/-- A message is delivered: an acknowledgement of its channel that was sent after it stands behind one fewer. -/
def passAck (cs : List (Nat × Nat × Nat)) (s : State) (t : Str) : State :=
  if cs.contains (seraiEnd, (s.seat t).1, 2) then
    match t.waitX with
    | some o => s.modOp o (fun x => { x with behind := x.behind.map (· - 1) })
    | none => s
  else s

/-! ### What follows every act -/

/-- Start a copy of a segment that a slot needs and no frame holds (R63). -/
def demand (s : State) (t : Str) (b : Bool) : State :=
  match slotOf t b with
  | none => s
  | some p =>
    if suspended t b || segHere s t p then s
    else
      match segOfPath s t p with
      | none => s
      | some (f, _) =>
        let (d, c) := s.seat t
        match s.baleOf t with
        | some bl =>
          if (s.core? d c).any (fun (k : Core) => !k.copies.any f.same) then
            (s.modCore d c (fun k => { k with copies := k.copies ++ [f] })).post [.segmentCopyDone d c bl.id f.seg]
          else s
        | none => s

/-- The segments that the slots of a live resident string need. -/
def demandStr (s : State) (t : Str) : State :=
  if !t.ended && (s.band? t.band).any (fun (b : Band) => b.place matches .resident _) then demand (demand s t false) t true else s

/-- A string that a request has reached and that comes to wait stops at once (R213, R214). -/
def stopLong (s : State) (t : Str) : State :=
  let asked := t.stop == .asked || t.stop == .deferred || t.stop == .late
  if asked && !t.ended && longWait s t then stopWaiting s t else s

/-- A REMOTE_NEG that was owed until after a handler's `tret` is taken (R212). -/
def lateNeg (s : State) (t : Str) : State :=
  match t.late.find? (fun (l : Late) => !l.engine && l.after) with
  | some l =>
    if t.inTrap || t.ended || !(s.band? t.band).any (fun (b : Band) => b.place matches .resident _) then s
    else takeTrap (s.modStr t.band t.num (fun u => { u with late := u.late.erase l })) t.band t.num
      { cause := .remoteNeg, detail := l.detail.toNat, bad := l.pc, late := true }
  | none => s

/-- A core has a ready string (R45). -/
def coreReady (s : State) (c : Core) : Bool :=
  s.strs.any (fun (t : Str) => (s.band? t.band).any (fun (b : Band) => b.die == c.die && b.place == .resident c.num) && (turnOf s t).isSome)

/-- A core that asks for work in stealing mode (R56). -/
def asksWork (s : State) (c : Core) : Bool :=
  c.bandQ.isEmpty && !c.backoff && s.launches.any (fun (l : Launch) => l.steal && !l.complete && l.dies.contains c.die) &&
    !coreReady s c && !s.agenda.any (fun e => e == .stealRequest c.die c.num)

● TASK
Copy down every line of the entries containing the word "State".

● ANSWER BOX
def passAck (cs : List (Nat × Nat × Nat)) (s : State) (t : Str) : State :=
def demand (s : State) (t : Str) (b : Bool) : State :=
def demandStr (s : State) (t : Str) : State :=
def stopLong (s : State) (t : Str) : State :=
def lateNeg (s : State) (t : Str) : State :=
def coreReady (s : State) (c : Core) : Bool :=
def asksWork (s : State) (c : Core) : Bool :=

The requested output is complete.